Well, I know l'anna is hand fill so you'd be ok with a 1 group l'anna. But yes, commercial machines aren't small and why I opted for an izzo alex.

You can get away with using a brita filter possibly and descaling every so often, but I'm looking at RO mixed with brita filter water as a solution in the long run.


----------



## sandykt (Dec 3, 2009)

There are many videos on the internet (You Tube, Rancilio's website, Coffee Geek etc) showing how the Rancilio's work. Also check out the Seattle Coffee Company's videos on You Tube - they are very informative.

There is a step by step video demonstration on the MyEspresso website. If you need the link for this, PM and I will send you the link.


----------



## vintagecigarman (Aug 10, 2009)

Thanks Sandy - I've had a look and understand now. Cool down the water supply after steaming before making the espresso. Same in a HX, just a bit simpler to do.


----------



## Glenn (Jun 14, 2008)

Where possible, pull the shot before steaming.

Less stress on the machine and better temperature stability

If you adopt the steam then shot approach make sure you flush the grouphead sufficiently to bring it down to temperature or you will end up running hot with a burnt taste in the espresso (think lighter fluid)


----------



## sandykt (Dec 3, 2009)

vintagecigarman said:


> Thanks Sandy - I've had a look and understand now. Cool down the water supply after steaming before making the espresso.
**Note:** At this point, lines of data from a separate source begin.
-- ==== Sys2Proof/Machine/State.lean ====
section
/-! DEFINITION. The state of OFDM-RXFE: the two units with every register 10_state.md gives them, what their output ports
present, and the operations the host has presented. Plain data throughout. There is no addressable memory (R60). -/

namespace Sys2Proof.Machine

/-- Fault codes (R185): `NONE` 0, `E_CFG` 1, `E_NUM` 2. The field `ae_fault` holds one of the three (R45), `hp_fault` never
holds `E_NUM` (R53, an invariant of Safety.lean). -/
inductive FaultCode where
  | none
  | eCfg
  | eNum
deriving DecidableEq, Repr, Inhabited

/-- The `info` of a fault record (R204): the number of the failing check, or the offending tap `(i, c)`. -/
inductive FaultInfo where
  | check (q : Nat)
  | tap (i c : Nat)
deriving DecidableEq, Repr, Inhabited

/-- The fault output record `{unit, code, info}` (R204). -/
structure FaultRecord where
  unit : UnitId
  code : FaultCode
  info : FaultInfo
deriving DecidableEq, Repr, Inhabited

/-- Refusal codes (R185, R192). -/
inductive RfCode where
  | reserved
  | halted
  | unconfigured
  | badOperand
  | unsupported
deriving DecidableEq, Repr, Inhabited

/-- The machine never stops with a fault of its own: the spec's faults halt one unit and leave the machine running, so they
are next states (R188, R203), and no operation can address what does not exist (R60). -/
inductive Fault where
deriving DecidableEq, Repr

/-- Why an operation has no meaning in a state. -/
inductive Refusal where
  /-- Raised by an arm of `exec` that has no meaning yet. Safe: the run stops. No arm raises it. -/
  | notModelled (mnemonic : String)
  /-- Raised by a meaning whose rule says `refuse RF_<name>` (R12, R192): nothing changes and the code is reported to the
  host; `step` then goes on to the next operation presented. Safe: it is the spec's own outcome. -/
  | rf (code : RfCode)
deriving DecidableEq, Repr

/-- `H0 VARIANT`, the values that can be stored (R30). -/
inductive Variant where
  | default
  | counter
deriving DecidableEq, Repr, Inhabited

/-- `state` of the header state machine (R46). -/
inductive HpState where
  | search
  | header
deriving DecidableEq, Repr, Inhabited

/-- A frame descriptor (R90): a `DEFAULT` descriptor has no `bps` and no `counter` field (R163). -/
inductive Desc where
  | default (skipSamps : BitVec 64) (payloadBits : BitVec 32)
  | counter (skipSamps : BitVec 64) (payloadBits : BitVec 32) (bps counter : BitVec 16)
deriving DecidableEq, Repr, Inhabited

/-- What unit `AE` presents as the result of its last operation (R54, R89, R188). -/
inductive AeOut where
  /-- no strobe -/
  | idle
  /-- output port 0 and output port 1 -/
  | tuple (out : List C32) (outFlag : BitVec 8)
  /-- the fault output -/
  | fault (r : FaultRecord)
deriving DecidableEq, Repr, Inhabited

/-- What unit `HP` presents as the result of its last operation (R55, R90, R91, R188). -/
inductive HpOut where
  /-- no strobe -/
  | idle
  /-- `HP.DESC` -/
  | desc (d : Desc)
  /-- `HP.HDR`: the header bytes and the success bit -/
  | hdr (bytes : List (BitVec 8)) (ok : Bool)
  /-- `HP.SIZE` -/
  | size (n : Nat)
  /-- the fault output -/
  | fault (r : FaultRecord)
deriving DecidableEq, Repr, Inhabited

/-- The acquisition engine (R23 to R29, R36 to R38, R41 to R45). -/
structure AeUnit where
  /-- `A0 NCH`, N (R23) -/
  nch : Nat
  /-- `A1 FFTLEN`, F (R24) -/
  fftLen : Nat
  /-- `A2 OCC`, O (R25) -/
  occ : Nat
  /-- `A3 CPLEN`, CP (R26) -/
  cpLen : Nat
  /-- `A4 MAXSHIFT`, M (R27) -/
  maxShift : Nat
  /-- `A5 KSYM` (R28) -/
  ksym : List C32
  /-- `A6 PHASE_SRC` (R29) -/
  phaseSrc : PhaseSrc
  /-- `Z`, zeros_on_left (R36) -/
  zerosLeft : Nat
  /-- `K` (R37) -/
  kdiff : List F32
  /-- `LUT`, present only in LUT mode (R38) -/
  lut : Option (List (List C32))
  /-- `coarse_freq` (R41) -/
  coarseFreq : Int
  /-- `phase_count` (R42) -/
  phaseCount : Nat
  /-- `H[c][i]`, one list per antenna; no entry is an unwritten tap (R43, R13) -/
  taps : List (List C32)
  /-- `calibrated` (R44) -/
  calibrated : Bool
  /-- `ae_cfg` (R45) -/
  cfg : Bool
  /-- `ae_fault` (R45) -/
  fault : FaultCode
deriving DecidableEq, Repr, Inhabited

/-- The header parser/codec (R30 to R35, R39, R40, R46 to R53). -/
structure HpUnit where
  /-- `H0 VARIANT` (R30) -/
  variant : Variant
  /-- `H1 ACLEN`, L_ac (R31) -/
  acLen : BitVec 7
  /-- `H2 ACODE` (R32) -/
  acode : BitVec 64
  /-- `H3 THRESH` (R33) -/
  thresh : BitVec 7
  /-- `H4 BPS_INIT` (R34) -/
  bpsInit : BitVec 16
  /-- `H5 SCRAMBLE` (R35) -/
  scramble : Bool
  /-- `MASK` (R39) -/
  mask : BitVec 64
  /-- `HDR_NBITS` (R40) -/
  hdrNbits : Nat
  /-- `HDR_NBYTES` (R40) -/
  hdrNbytes : Nat
  /-- `HDR_BODY` (R40) -/
  hdrBody : Nat
  /-- `state` (R46) -/
  state : HpState
  /-- `sreg` (R47) -/
  sreg : BitVec 64
  /-- `hreg` (R48) -/
  hreg : BitVec 64
  /-- `hcount` (R49) -/
  hcount : Nat
  /-- `count` (R50) -/
  count : BitVec 64
  /-- `bps` (R51) -/
  bps : BitVec 16
  /-- `counter` (R52) -/
  counter : BitVec 16
  /-- `hp_cfg` (R53) -/
  cfg : Bool
  /-- `hp_fault` (R53) -/
  fault : FaultCode
deriving DecidableEq, Repr, Inhabited

/-- The whole machine. -/
structure State where
  /-- unit `AE` -/
  ae : AeUnit
  /-- unit `HP` -/
  hp : HpUnit
  /-- what unit `AE` presents (log 3) -/
  aePort : AeOut
  /-- what unit `HP` presents (log 3) -/
  hpPort : HpOut
  /-- the refusal code reported to the host by the last operation (R192; log 3) -/
  report : Option RfCode
  /-- the operations the host has presented, the next one first (R80, R75; log 4) -/
  pending : List RawOp
  /-- the model's own: how many free values unit `AE` has drawn (log 5) -/
  aeDraws : Nat
  /-- the model's own: how many free values unit `HP` has drawn (log 5) -/
  hpDraws : Nat
deriving DecidableEq, Repr, Inhabited

/-- The power-on state of unit `AE`: `ae_cfg = 0`, no fault (R45, R205); the other values are log 1's. -/
def AeUnit.powerOn : AeUnit where
  nch := 0
  fftLen := 0
  occ := 0
  cpLen := 0
  maxShift := 0
  ksym := []
  phaseSrc := .direct
  zerosLeft := 0
  kdiff := []
  lut := .none
  coarseFreq := 0
  phaseCount := 1
  taps := []
  calibrated := false
  cfg := false
  fault := .none

/-- The power-on state of unit `HP`: `hp_cfg = 0`, no fault (R53, R205); the other values are log 1's. -/
def HpUnit.powerOn : HpUnit where
  variant := .default
  acLen := 0#7
  acode := 0#64
  thresh := 0#7
  bpsInit := 0#16
  scramble := false
  mask := 0#64
  hdrNbits := 0
  hdrNbytes := 0
  hdrBody := 0
  state := .search
  sreg := 0#64
  hreg := 0#64
  hcount := 0
  count := 0#64
  bps := 0#16
  counter := 0#16
  cfg := false
  fault := .none

/-- A new instance in its power-on state (R205, R189), with nothing presented. -/
def State.reset : State where
  ae := AeUnit.powerOn
  hp := HpUnit.powerOn
  aePort := .idle
  hpPort := .idle
  report := .none
  pending := []
  aeDraws := 0
  hpDraws := 0

end Sys2Proof.Machine
end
Same in a HX, just a bit simpler to do.


I always pull the shot before steaming.


----------



## vintagecigarman (Aug 10, 2009)

If you pull the shot before streaming, doesn't it get cold before the machine comes up to temperature? I've always thought that this was the problem with single boiler machines? Surely the greater mass of milk in a jug will retain the heat much better than the much smaller shot?


----------



## sandykt (Dec 3, 2009)

vintagecigarman said:


> If you pull the shot before streaming, doesn't it get cold before the machine comes up to temperature? I've always thought that this was the problem with single boiler machines? Surely the greater mass of milk in a jug will retain the heat much better than the much smaller shot?


I would say the delay between pulling a shot and steaming the milk is almost non-existent with the Rancilio. Once I have pulled the shot, I place my cup (with coffee in it) on top of the machine, switch the steam switch to the "on" position, take out gasket, get rid of the used coffee, give the gasket head a clean and replace. I then disperse excess steam twice to allow any excess water out of the steam wand and purge the wand in the milk and away you go. Steaming the milk takes around 20 seconds (from start to finish) depending on the amount of milk in the jug.

I never, never make the milk first. Always espresso first then milk.

I used to own a Francis Francis X1 and whilst it was great to look and the coffee was good, the time delay between pulling a shot and waiting for the machine to reach steaming temperature was a bit of a pain. Hence the upgrade to the Rancilio.


----------



## DonRJ (Apr 3, 2010)

Also, always prewarm your cups.


----------



## sandykt (Dec 3, 2009)

DonRJ said:


> Also, always prewarm your cups.


Yes, definitely, I agree with Don. Pre-warm your cups. You can do this by either placing your cups on top of the machine or filling hot water from the machine into your cups. A good cup will retain the heat.


----------



## DavidS (Apr 8, 2010)

So, do you guys think a sivlia will suit my needs? I don't need to worry about a grinder, and I've worked out I can get the silvia, and accessories (tamper, jug, cleaning stuff etc) for around £400, which I think is a great deal!


----------



## DonRJ (Apr 3, 2010)

I have to agree as I bought a Silvia about half an hour ago.

Don


----------



## RisingPower (Dec 27, 2009)

DavidS said:


> So, do you guys think a sivlia will suit my needs? I don't need to worry about a grinder, and I've worked out I can get the silvia, and accessories (tamper, jug, cleaning stuff etc) for around £400, which I think is a great deal!


I think you'll find it a step down from a commercial machine, but since you probably won't be treating it like one, it'll probably be a fairly good choice. I'd personally still be on the lookout for a used hx machine though.


----------



## vintagecigarman (Aug 10, 2009)

DavidS said:


> So, do you guys think a sivlia will suit my needs? I don't need to worry about a grinder, and I've worked out I can get the silvia, and accessories (tamper, jug, cleaning stuff etc) for around £400, which I think is a great deal!


Depends on what you want. If it's a reasonably-priced, small footprint machine - then yes, it will do admirably.

But if you are regularly working with a pro-quality machine during the day, will it match your expectations? That one's a bit more difficult. Does a Ferrari mechanic drive home in a Ford Ka?

You may still care to consider some of the alternatives suggested here.


----------



## DavidS (Apr 8, 2010)

As much as I'd love a HX, I think it'd be foolish to get one cheap (so probably without warranty) as a first machine. I think I'm better of getting the silvia with a 2 year warranty, than a slightly better machine, that could or I could potentially break.


----------



## sandykt (Dec 3, 2009)

DavidS said:


> As much as I'd love a HX, I think it'd be foolish to get one cheap (so probably without warranty) as a first machine. I think I'm better of getting the silvia with a 2 year warranty, than a slightly better machine, that could or I could potentially break.


My aim is to get a lovely shiny machine from Bella Barista but for the moment (and until I have the money) I'm happy to learn the trade on my Rancilio. I doubt that you would "break" the Rancilio - they are very well built.


----------